**Task directions:**
What you return should match the data exactly, from the first line to the last.

[Saved data entries]

*****

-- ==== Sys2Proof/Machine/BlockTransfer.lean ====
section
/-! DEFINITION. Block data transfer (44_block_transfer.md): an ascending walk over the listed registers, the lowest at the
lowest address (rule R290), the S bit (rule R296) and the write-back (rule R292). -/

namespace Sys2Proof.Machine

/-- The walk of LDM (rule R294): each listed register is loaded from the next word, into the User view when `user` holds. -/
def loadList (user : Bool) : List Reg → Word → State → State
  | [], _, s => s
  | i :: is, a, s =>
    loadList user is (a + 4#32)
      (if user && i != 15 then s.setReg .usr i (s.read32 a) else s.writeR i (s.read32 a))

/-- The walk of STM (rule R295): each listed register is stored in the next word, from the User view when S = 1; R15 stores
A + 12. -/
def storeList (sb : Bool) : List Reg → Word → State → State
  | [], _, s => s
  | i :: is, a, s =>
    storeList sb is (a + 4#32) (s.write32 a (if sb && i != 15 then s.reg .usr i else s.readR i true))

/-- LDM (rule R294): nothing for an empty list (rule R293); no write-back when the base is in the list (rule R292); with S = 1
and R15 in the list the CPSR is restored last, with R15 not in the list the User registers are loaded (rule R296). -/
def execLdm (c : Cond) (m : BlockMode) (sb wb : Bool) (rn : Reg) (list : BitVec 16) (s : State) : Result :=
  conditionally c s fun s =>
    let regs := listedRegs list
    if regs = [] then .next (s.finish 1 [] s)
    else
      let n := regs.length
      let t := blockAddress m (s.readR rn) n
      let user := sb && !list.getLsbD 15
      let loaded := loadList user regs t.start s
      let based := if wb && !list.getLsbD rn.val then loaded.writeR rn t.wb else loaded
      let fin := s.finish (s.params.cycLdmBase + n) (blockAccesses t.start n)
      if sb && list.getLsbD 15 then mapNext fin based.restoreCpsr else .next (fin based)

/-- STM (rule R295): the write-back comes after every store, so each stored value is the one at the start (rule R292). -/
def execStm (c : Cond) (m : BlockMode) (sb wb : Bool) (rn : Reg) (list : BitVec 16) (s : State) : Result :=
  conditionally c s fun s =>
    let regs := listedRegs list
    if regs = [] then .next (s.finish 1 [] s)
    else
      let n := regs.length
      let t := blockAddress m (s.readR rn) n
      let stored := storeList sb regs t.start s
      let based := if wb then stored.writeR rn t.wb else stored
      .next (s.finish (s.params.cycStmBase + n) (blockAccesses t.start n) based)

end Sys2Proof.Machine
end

*****

**Answer below:**
-- ==== Sys2Proof/Machine/BlockTransfer.lean ====
section
/-! DEFINITION. Block data transfer (44_block_transfer.md): an ascending walk over the listed registers, the lowest at the
lowest address (rule R290), the S bit (rule R296) and the write-back (rule R292). -/

namespace Sys2Proof.Machine

/-- The walk of LDM (rule R294): each listed register is loaded from the next word, into the User view when `user` holds. -/
def loadList (user : Bool) : List Reg → Word → State → State
  | [], _, s => s
  | i :: is, a, s =>
    loadList user is (a + 4#32)
      (if user && i != 15 then s.setReg .usr i (s.read32 a) else s.writeR i (s.read32 a))

/-- The walk of STM (rule R295): each listed register is stored in the next word, from the User view when S = 1; R15 stores
A + 12. -/
def storeList (sb : Bool) : List Reg → Word → State → State
  | [], _, s => s
  | i :: is, a, s =>
    storeList sb is (a + 4#32) (s.write32 a (if sb && i != 15 then s.reg .usr i else s.readR i true))

/-- LDM (rule R294): nothing for an empty list (rule R293); no write-back when the base is in the list (rule R292); with S = 1
and R15 in the list the CPSR is restored last, with R15 not in the list the User registers are loaded (rule R296). -/
def execLdm (c : Cond) (m : BlockMode) (sb wb : Bool) (rn : Reg) (list : BitVec 16) (s : State) : Result :=
  conditionally c s fun s =>
    let regs := listedRegs list
    if regs = [] then .next (s.finish 1 [] s)
    else
      let n := regs.length
      let t := blockAddress m (s.readR rn) n
      let user := sb && !list.getLsbD 15
      let loaded := loadList user regs t.start s
      let based := if wb && !list.getLsbD rn.val then loaded.writeR rn t.wb else loaded
      let fin := s.finish (s.params.cycLdmBase + n) (blockAccesses t.start n)
      if sb && list.getLsbD 15 then mapNext fin based.restoreCpsr else .next (fin based)

/-- STM (rule R295): the write-back comes after every store, so each stored value is the one at the start (rule R292). -/
def execStm (c : Cond) (m : BlockMode) (sb wb : Bool) (rn : Reg) (list : BitVec 16) (s : State) : Result :=
  conditionally c s fun s =>
    let regs := listedRegs list
    if regs = [] then .next (s.finish 1 [] s)
    else
      let n := regs.length
      let t := blockAddress m (s.readR rn) n
      let stored := storeList sb regs t.start s
      let based := if wb then stored.writeR rn t.wb else stored
      .next (s.finish (s.params.cycStmBase + n) (blockAccesses t.start n) based)

end Sys2Proof.Machine
end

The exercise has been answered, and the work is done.